First, let me just deal with that. I'm dealing with the macro statistics; I'm not dealing with anecdotal data. There are always exceptions. I can find any exception to any statistical norm. So the fact that one person, the famous Ph.D. in English literature, is driving a taxi in Toronto.... I've never met the person, but I'm sure the person exists. But that does not invalidate the idea that post-secondary education is absolutely correlated....There's StatsCan data on this for 50 years.
Every additional year of post-secondary education leads to higher incomes. That's the absolute correlation with post-secondary. Remember, post-secondary is not just university. It's colleges, universities, and trades, for those who think it's a bias towards university education, because I don't have that bias.
The data is crystal clear. So is the American data, by the way. I'm only talking about the U.S. because we share the same continent; we're English-speaking mostly, with the important exception of Quebec. We're both English common-law countries sharing essentially the same climate, the same geography, the same legal system, and the same economic system. Their data is almost identical to ours.
Every additional year of post-secondary education leads to higher incomes and lower percentages of unemployment. That is not a one-year trend. That has been since the end of the Second World War. That's about 75 years. That's the “long run”, to use Keynes' famous phrase.
There's no question about the importance of education. I didn't say it was the only solution or the be-all and the end-all, but it is certainly very important.
Second, to come to your question, I have believed what I told you all of my adult life, obviously. But I think it's becoming more acute today than it was in the 1970s and 1980s because of the enormous transformation that is occurring in western economies, which we all know about. I call it the digitization of the economy.
Every year, I tell my students that I'm preaching to the converted. I teach only fourth year, and they're about to graduate. They're doing the fourth year of their B.Comms. I'm telling them to go and tell their brothers and their sisters and their parents and their cousins that if any of them are pooh-poohing education—because it is fashionable in some quarters to pooh-pooh post-secondary—that my confident statement is that today, if you have a grade 10 or a grade 12 or a grade 8 education, you are going to be poor for the rest of your life.
Of course, there are always exceptions and some person can raise a hand and say, I'm a high school dropout, and look, I became a self-employed multi-millionaire entrepreneur. But they are the exceptions; they are the statistical outliers. We have to look at the data set, which is the aggregate. As I've said, in this new economy that we're moving into, we have to be more educated, not less educated. We have to be focused.
If we want to have a serious conversation about poverty reduction, we have to realize that education has to be right at the centre. I'm using education more broadly than just going to university. I'm talking about college. I think the colleges are doing a phenomenal job, by the way. I think they're doing a better job probably than we are in the universities, I'm ashamed to say. And of course, there are the trades.

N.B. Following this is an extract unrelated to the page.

-- ==== Sys2Proof/Laws/State.lean ====
section
/-! SUPPORT. The field lemmas of the state's updates: what each named update leaves in every field, true by definition, so
that a proof never unfolds a record update. -/
namespace Sys2Proof.Machine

We have to be talking about that and we have to reduce the barriers. It's not just the barriers that Mr. Poilievre mentioned. I fully acknowledge them. They've been known for literally 50 to 60 years. They've been discussed in past federal budgets. I'm talking about the barriers that prevent a person who is on welfare, on social assistance, or on unemployment insurance from going back to school.
I would even say that we should be saying to those people, if you're on social assistance or unemployment insurance, we'll make a condition that you go back to school to obtain the social assistance or the unemployment insurance. We should be turning it upside down when we know that this new economy needs people much more skilled than did the economy in 1968 or 1981, when you could get by as a male with a grade 8 education and you'd have quite a nice life. Those days are so gone it's not funny.
We have to put education right at the centre of any discussion about poverty. Everything else is just noise, because it's not going to happen unless we retrain. We are a very sophisticated economy, but there's no room for people who are not well skilled or trained in this new economy. They're going to be permanently unemployed or go through a series of employment, unemployment, and employment at the margins of society.